= REQUIRED ACTION =
Search the data below for the word "List" and report how many lines contain it, with no added words.

Saved entries:
★ ★ ★ ★
def CAN_ID_BLOCK : Fld := ⟨R.CAN_ID, 31, 16⟩
def CAN_ID_CH : Fld := ⟨R.CAN_ID, 15, 8⟩
def CAN_ID_VERSION : Fld := ⟨R.CAN_ID, 7, 0⟩
def CAN_CTRL_EN : Fld := ⟨R.CAN_CTRL, 31, 31⟩
def CAN_CTRL_FD_EN : Fld := ⟨R.CAN_CTRL, 30, 30⟩
def CAN_CTRL_XL_EN : Fld := ⟨R.CAN_CTRL, 29, 29⟩
def CAN_CTRL_XL_TMS : Fld := ⟨R.CAN_CTRL, 28, 28⟩
def CAN_CTRL_PXHD : Fld := ⟨R.CAN_CTRL, 27, 27⟩
def CAN_CMD_BUSOFF_RECOVER : Fld := ⟨R.CAN_CMD, 31, 31⟩
def CAN_STAT_STATE : Fld := ⟨R.CAN_STAT, 31, 29⟩
def CAN_STAT_TEC : Fld := ⟨R.CAN_STAT, 24, 16⟩
def CAN_STAT_REC : Fld := ⟨R.CAN_STAT, 15, 8⟩
def CAN_NBT_BRP : Fld := ⟨R.CAN_NBT, 31, 24⟩
def CAN_NBT_TSEG1 : Fld := ⟨R.CAN_NBT, 23, 16⟩
def CAN_NBT_TSEG2 : Fld := ⟨R.CAN_NBT, 15, 9⟩
def CAN_NBT_SJW : Fld := ⟨R.CAN_NBT, 8, 2⟩
def CAN_TDC_EN : Fld := ⟨R.CAN_TDC, 31, 31⟩
def CAN_TDC_TDCO : Fld := ⟨R.CAN_TDC, 14, 8⟩
def CAN_TDC_TDCV : Fld := ⟨R.CAN_TDC, 6, 0⟩
def CAN_XLPWM_PWMS : Fld := ⟨R.CAN_XLPWM, 21, 16⟩
def CAN_XLPWM_PWML : Fld := ⟨R.CAN_XLPWM, 13, 8⟩
def CAN_XLPWM_PWMO : Fld := ⟨R.CAN_XLPWM, 5, 0⟩
def CAN_EVT_BUS_OFF : Fld := ⟨R.CAN_EVT, 31, 31⟩
def CAN_EVT_ERR_PASSIVE : Fld := ⟨R.CAN_EVT, 30, 30⟩
def CAN_EVT_RECOVERED : Fld := ⟨R.CAN_EVT, 29, 29⟩
def CAN_EVT_PEX : Fld := ⟨R.CAN_EVT, 28, 28⟩
def CAN_EVT_WAKE : Fld := ⟨R.CAN_EVT, 27, 27⟩
def CAN_EVT_TRX_FAULT : Fld := ⟨R.CAN_EVT, 26, 26⟩
def CAN_EVT_CFG_ERR : Fld := ⟨R.CAN_EVT, 25, 25⟩
def CAN_EVT_LINK_LOST : Fld := ⟨R.CAN_EVT, 24, 24⟩
def CAN_IE_IE : Fld := ⟨R.CAN_IE, 31, 24⟩
def CAN_TRX_CTRL_MODE : Fld := ⟨R.CAN_TRX_CTRL, 31, 29⟩
def CAN_TRX_CTRL_WAKE_MODE : Fld := ⟨R.CAN_TRX_CTRL, 28, 28⟩
def CAN_TRX_CTRL_SW_RATE : Fld := ⟨R.CAN_TRX_CTRL, 27, 26⟩
def CAN_TRX_STAT_WAKE_CAUSE : Fld := ⟨R.CAN_TRX_STAT, 31, 30⟩
def CAN_TRX_STAT_TRX_FAULT : Fld := ⟨R.CAN_TRX_STAT, 29, 29⟩
def CAN_TRX_STAT_MODE_ACT : Fld := ⟨R.CAN_TRX_STAT, 26, 24⟩
def CAN_TRX_STAT_FEC : Fld := ⟨R.CAN_TRX_STAT, 5, 0⟩
def CAN_WUF_ID_WUF_IDE : Fld := ⟨R.CAN_WUF_ID, 31, 31⟩
def CAN_WUF_ID_WUF_ID : Fld := ⟨R.CAN_WUF_ID, 28, 0⟩
def CAN_WUF_MASK_WUF_MASK : Fld := ⟨R.CAN_WUF_MASK, 28, 0⟩
def CAN_DBT_BRP : Fld := ⟨R.CAN_DBT, 31, 27⟩
def CAN_DBT_TSEG1 : Fld := ⟨R.CAN_DBT, 26, 21⟩
def CAN_DBT_TSEG2 : Fld := ⟨R.CAN_DBT, 20, 16⟩
def CAN_DBT_SJW : Fld := ⟨R.CAN_DBT, 15, 11⟩
def CAN_XBT_BRP : Fld := ⟨R.CAN_XBT, 31, 27⟩
def CAN_XBT_TSEG1 : Fld := ⟨R.CAN_XBT, 26, 21⟩
def CAN_XBT_TSEG2 : Fld := ⟨R.CAN_XBT, 20, 16⟩
def CAN_XBT_SJW : Fld := ⟨R.CAN_XBT, 15, 11⟩
def CAN_WUF_DATA_LO_W : Fld := ⟨R.CAN_WUF_DATA_LO, 31, 0⟩
def CAN_WUF_DATA_HI_W : Fld := ⟨R.CAN_WUF_DATA_HI, 31, 0⟩
def CAN_WUF_DMASK_LO_W : Fld := ⟨R.CAN_WUF_DMASK_LO, 31, 0⟩
def CAN_WUF_DMASK_HI_W : Fld := ⟨R.CAN_WUF_DMASK_HI, 31, 0⟩
def CAN_WUF_CFG_DLC_MATCH : Fld := ⟨R.CAN_WUF_CFG, 31, 31⟩
def CAN_WUF_CFG_WUF_DLC : Fld := ⟨R.CAN_WUF_CFG, 3, 0⟩
def CAN_CNT_CNT : Fld := ⟨R.CAN_CNT, 31, 0⟩
def CAN_FLT0_VALID : Fld := ⟨R.CAN_FLT0, 31, 31⟩
def CAN_FLT0_FMT : Fld := ⟨R.CAN_FLT0, 30, 29⟩
def CAN_FLT0_FID : Fld := ⟨R.CAN_FLT0, 28, 0⟩
def CAN_FLT1_SLOTS : Fld := ⟨R.CAN_FLT1, 31, 24⟩
def CAN_FLT1_VCID_EN : Fld := ⟨R.CAN_FLT1, 23, 23⟩
def CAN_FLT1_VCID : Fld := ⟨R.CAN_FLT1, 22, 15⟩
def CAN_FLT1_MASK : Fld := ⟨R.CAN_FLT1, 10, 0⟩
def CAN_SLOT_CFG_EN : Fld := ⟨R.CAN_SLOT_CFG, 31, 31⟩
def CAN_SLOT_CFG_LOCAL_RX : Fld := ⟨R.CAN_SLOT_CFG, 30, 30⟩
def CAN_SLOT_CFG_DATA_CAP : Fld := ⟨R.CAN_SLOT_CFG, 29, 28⟩
def CAN_SLOT_CFG_RETRY_LIMIT : Fld := ⟨R.CAN_SLOT_CFG, 27, 24⟩
def CAN_SLOT_CFG_VE : Fld := ⟨R.CAN_SLOT_CFG, 9, 0⟩
def CAN_RXBASE_BASE : Fld := ⟨R.CAN_RXBASE, 22, 0⟩
def CAN_TXBASE_BASE : Fld := ⟨R.CAN_TXBASE, 22, 0⟩
def CAN_CQBASE_BASE : Fld := ⟨R.CAN_CQBASE, 22, 0⟩
def CAN_RXWI_FULL : Fld := ⟨R.CAN_RXWI, 8, 8⟩
def CAN_RXWI_WI : Fld := ⟨R.CAN_RXWI, 7, 0⟩
def CAN_CQWI_FULL : Fld := ⟨R.CAN_CQWI, 8, 8⟩
def CAN_CQWI_WI : Fld := ⟨R.CAN_CQWI, 7, 0⟩
def CAN_RXAI_AI : Fld := ⟨R.CAN_RXAI, 7, 0⟩
def CAN_CQAI_AI : Fld := ⟨R.CAN_CQAI, 7, 0⟩
def CAN_TXSUB_ENTRY : Fld := ⟨R.CAN_TXSUB, 5, 0⟩
def CAN_TXABORT_ENTRY : Fld := ⟨R.CAN_TXABORT, 5, 0⟩
def CAN_TXFLT_FMT : Fld := ⟨R.CAN_TXFLT, 31, 30⟩
def CAN_TXFLT_TXMASK : Fld := ⟨R.CAN_TXFLT, 29, 11⟩
def CAN_TXFLT_TXID : Fld := ⟨R.CAN_TXFLT, 10, 0⟩
def CAN_SLOT_STAT_OVR : Fld := ⟨R.CAN_SLOT_STAT, 31, 31⟩
def CAN_SLOT_STAT_DMA_ERR : Fld := ⟨R.CAN_SLOT_STAT, 30, 30⟩
def CAN_SLOT_STAT_IDX_ERR : Fld := ⟨R.CAN_SLOT_STAT, 29, 29⟩
def CAN_SLOT_STAT_SUB_ERR : Fld := ⟨R.CAN_SLOT_STAT, 28, 28⟩
def CAN_SLOT_STAT_CFG_ERR : Fld := ⟨R.CAN_SLOT_STAT, 27, 27⟩
def CAN_SLOT_STAT_PENDING : Fld := ⟨R.CAN_SLOT_STAT, 6, 0⟩
def CAN_SLOT_IE_IE : Fld := ⟨R.CAN_SLOT_IE, 31, 27⟩
def CAN_SLOT_IE_VEC : Fld := ⟨R.CAN_SLOT_IE, 2, 0⟩
def CAN_SLOT_OVR_CNT : Fld := ⟨R.CAN_SLOT_OVR, 31, 0⟩
def CAN_SLOT_TOOLONG_CNT : Fld := ⟨R.CAN_SLOT_TOOLONG, 31, 0⟩
def CAN_SLOT_TXDONE_CNT : Fld := ⟨R.CAN_SLOT_TXDONE, 31, 0⟩

end F

/-- The register families of block CAN. -/
def regsCAN : List Reg :=
  [R.CAN_ID, R.CAN_CTRL, R.CAN_CMD, R.CAN_STAT, R.CAN_NBT, R.CAN_TDC,
   R.CAN_XLPWM, R.CAN_EVT, R.CAN_IE, R.CAN_TRX_CTRL, R.CAN_TRX_STAT, R.CAN_WUF_ID,
   R.CAN_WUF_MASK, R.CAN_DBT, R.CAN_XBT, R.CAN_WUF_DATA_LO, R.CAN_WUF_DATA_HI, R.CAN_WUF_DMASK_LO,
   R.CAN_WUF_DMASK_HI, R.CAN_WUF_CFG, R.CAN_CNT, R.CAN_FLT0, R.CAN_FLT1, R.CAN_SLOT_CFG,
   R.CAN_RXBASE, R.CAN_TXBASE, R.CAN_CQBASE, R.CAN_RXWI, R.CAN_CQWI, R.CAN_RXAI,
   R.CAN_CQAI, R.CAN_TXSUB, R.CAN_TXABORT, R.CAN_TXFLT, R.CAN_SLOT_STAT, R.CAN_SLOT_IE,
   R.CAN_SLOT_OVR, R.CAN_SLOT_TOOLONG, R.CAN_SLOT_TXDONE]

/-- First and one-past-last family number of block CAN. -/
def idsCAN : Nat × Nat := (321, 360)

namespace R

/-- LIN_ID (R341). -/
def LIN_ID : Reg := ⟨360, 0x10350000, [(12, 0x1000)],
  [⟨31, 16, .ro⟩, ⟨15, 8, .ro⟩, ⟨7, 0, .ro⟩], fun i => 1900937393 + i * 256⟩
/-- LIN_CFG (R341). -/
def LIN_CFG : Reg := ⟨361, 0x10350004, [(12, 0x1000)],
  [⟨31, 30, .rwl⟩, ⟨29, 29, .rwl⟩, ⟨14, 0, .rwl⟩], fun _ => 0x4b00⟩
/-- LIN_CTRL (R341). -/
def LIN_CTRL : Reg := ⟨362, 0x10350008, [(12, 0x1000)],
  [⟨31, 31, .rw⟩, ⟨30, 29, .rw⟩, ⟨28, 28, .w1s⟩, ⟨27, 27, .w1s⟩, ⟨15, 8, .rw⟩], fun _ => 0x6400⟩
/-- LIN_STAT (R341). -/
def LIN_STAT : Reg := ⟨363, 0x1035000C, [(12, 0x1000)],
  [⟨31, 30, .ro⟩, ⟨29, 29, .ro⟩, ⟨7, 0, .ro⟩], fun _ => 0⟩
/-- LIN_EVT (R341). -/
def LIN_EVT : Reg := ⟨364, 0x10350010, [(12, 0x1000)],
  [⟨31, 31, .w1c⟩, ⟨30, 30, .w1c⟩, ⟨29, 29, .w1c⟩, ⟨28, 28, .w1c⟩], fun _ => 0⟩
/-- LIN_IE (R341). -/
def LIN_IE : Reg := ⟨365, 0x10350014, [(12, 0x1000)],
  [⟨31, 28, .rw⟩], fun _ => 0⟩
/-- LIN_TIMING (R341). -/
def LIN_TIMING : Reg := ⟨366, 0x10350018, [(12, 0x1000)],
  [⟨31, 16, .rw⟩, ⟨15, 0, .rw⟩], fun _ => 0x3e80002⟩
/-- LIN_CNT (R341). -/
def LIN_CNT : Reg := ⟨367, 0x10350020, [(12, 0x1000), (8, 0x4)],
  [⟨31, 0, .ro⟩], fun _ => 0⟩
/-- LIN_TBL (R341). -/
def LIN_TBL : Reg := ⟨368, 0x10350040, [(12, 0x1000), (4, 0x4)],
  [⟨23, 16, .rw⟩, ⟨8, 0, .rw⟩], fun _ => 0⟩
/-- LIN_SCHED (R341). -/
def LIN_SCHED : Reg := ⟨369, 0x10350400, [(12, 0x1000), (256, 0x4)],
  [⟨31, 30, .rw⟩, ⟨29, 28, .rw⟩, ⟨27, 22, .rw⟩, ⟨21, 6, .rw⟩], fun _ => 0⟩
/-- LIN_FRAME_CFG (R341). -/
def LIN_FRAME_CFG : Reg := ⟨370, 0x10350800, [(12, 0x1000), (64, 0x10)],
  [⟨31, 30, .rw⟩, ⟨29, 29, .rw⟩, ⟨28, 25, .rw⟩], fun _ => 0x30000000⟩
/-- LIN_FRAME_STAT (R341). -/
def LIN_FRAME_STAT : Reg := ⟨371, 0x10350804, [(12, 0x1000), (64, 0x10)],
  [⟨31, 31, .w1c⟩, ⟨30, 30, .w1c⟩, ⟨29, 27, .ro⟩, ⟨26, 26, .w1c⟩, ⟨23, 0, .ro⟩], fun _ => 0⟩
/-- LIN_FRAME_DATA_LO (R341). -/
def LIN_FRAME_DATA_LO : Reg := ⟨372, 0x10350808, [(12, 0x1000), (64, 0x10)],
  [⟨31, 0, .rw⟩], fun _ => 0⟩
/-- LIN_FRAME_DATA_HI (R341). -/
def LIN_FRAME_DATA_HI : Reg := ⟨373, 0x1035080C, [(12, 0x1000), (64, 0x10)],
  [⟨31, 0, .rw⟩], fun _ => 0⟩

end R

namespace F

def LIN_ID_BLOCK : Fld := ⟨R.LIN_ID, 31, 16⟩
def LIN_ID_CH : Fld := ⟨R.LIN_ID, 15, 8⟩
def LIN_ID_VERSION : Fld := ⟨R.LIN_ID, 7, 0⟩
def LIN_CFG_MODE : Fld := ⟨R.LIN_CFG, 31, 30⟩
def LIN_CFG_SCHED_SRC : Fld := ⟨R.LIN_CFG, 29, 29⟩
def LIN_CFG_BAUD : Fld := ⟨R.LIN_CFG, 14, 0⟩
def LIN_CTRL_RUN : Fld := ⟨R.LIN_CTRL, 31, 31⟩
def LIN_CTRL_SCHED_SEL : Fld := ⟨R.LIN_CTRL, 30, 29⟩
def LIN_CTRL_SLEEP_TX : Fld := ⟨R.LIN_CTRL, 28, 28⟩
def LIN_CTRL_WAKE_TX : Fld := ⟨R.LIN_CTRL, 27, 27⟩
def LIN_CTRL_WAKE_GAP : Fld := ⟨R.LIN_CTRL, 15, 8⟩
def LIN_STAT_STATE : Fld := ⟨R.LIN_STAT, 31, 30⟩
def LIN_STAT_TRX_FAULT : Fld := ⟨R.LIN_STAT, 29, 29⟩
def LIN_STAT_ENTRY : Fld := ⟨R.LIN_STAT, 7, 0⟩
def LIN_EVT_SLOT_OVR : Fld := ⟨R.LIN_EVT, 31, 31⟩
def LIN_EVT_WAKE_RX : Fld := ⟨R.LIN_EVT, 30, 30⟩
def LIN_EVT_FRAME_ERR : Fld := ⟨R.LIN_EVT, 29, 29⟩
def LIN_EVT_COLLISION : Fld := ⟨R.LIN_EVT, 28, 28⟩
def LIN_IE_IE : Fld := ⟨R.LIN_IE, 31, 28⟩
def LIN_TIMING_WAKE_US : Fld := ⟨R.LIN_TIMING, 31, 16⟩
def LIN_TIMING_HDR_OFS : Fld := ⟨R.LIN_TIMING, 15, 0⟩
def LIN_CNT_CNT : Fld := ⟨R.LIN_CNT, 31, 0⟩
def LIN_TBL_START : Fld := ⟨R.LIN_TBL, 23, 16⟩
def LIN_TBL_LEN : Fld := ⟨R.LIN_TBL, 8, 0⟩
def LIN_SCHED_TYPE : Fld := ⟨R.LIN_SCHED, 31, 30⟩
def LIN_SCHED_RES_TBL : Fld := ⟨R.LIN_SCHED, 29, 28⟩
def LIN_SCHED_ID : Fld := ⟨R.LIN_SCHED, 27, 22⟩
def LIN_SCHED_DELAY : Fld := ⟨R.LIN_SCHED, 21, 6⟩
def LIN_FRAME_CFG_DIR : Fld := ⟨R.LIN_FRAME_CFG, 31, 30⟩
def LIN_FRAME_CFG_ENH : Fld := ⟨R.LIN_FRAME_CFG, 29, 29⟩
def LIN_FRAME_CFG_LEN : Fld := ⟨R.LIN_FRAME_CFG, 28, 25⟩
def LIN_FRAME_STAT_NEW : Fld := ⟨R.LIN_FRAME_STAT, 31, 31⟩
def LIN_FRAME_STAT_ERR : Fld := ⟨R.LIN_FRAME_STAT, 30, 30⟩
def LIN_FRAME_STAT_LAST_ERR : Fld := ⟨R.LIN_FRAME_STAT, 29, 27⟩
def LIN_FRAME_STAT_OVERWRITE : Fld := ⟨R.LIN_FRAME_STAT, 26, 26⟩
def LIN_FRAME_STAT_BEAT : Fld := ⟨R.LIN_FRAME_STAT, 23, 0⟩
def LIN_FRAME_DATA_LO_W : Fld := ⟨R.LIN_FRAME_DATA_LO, 31, 0⟩
def LIN_FRAME_DATA_HI_W : Fld := ⟨R.LIN_FRAME_DATA_HI, 31, 0⟩

end F

/-- The register families of block LIN. -/
def regsLIN : List Reg :=
  [R.LIN_ID, R.LIN_CFG, R.LIN_CTRL, R.LIN_STAT, R.LIN_EVT, R.LIN_IE,
   R.LIN_TIMING, R.LIN_CNT, R.LIN_TBL, R.LIN_SCHED, R.LIN_FRAME_CFG, R.LIN_FRAME_STAT,
   R.LIN_FRAME_DATA_LO, R.LIN_FRAME_DATA_HI]

/-- First and one-past-last family number of block LIN. -/
def idsLIN : Nat × Nat := (360, 374)

namespace R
★ ★ ★ ★
= ANSWER TO THIS TASK =
2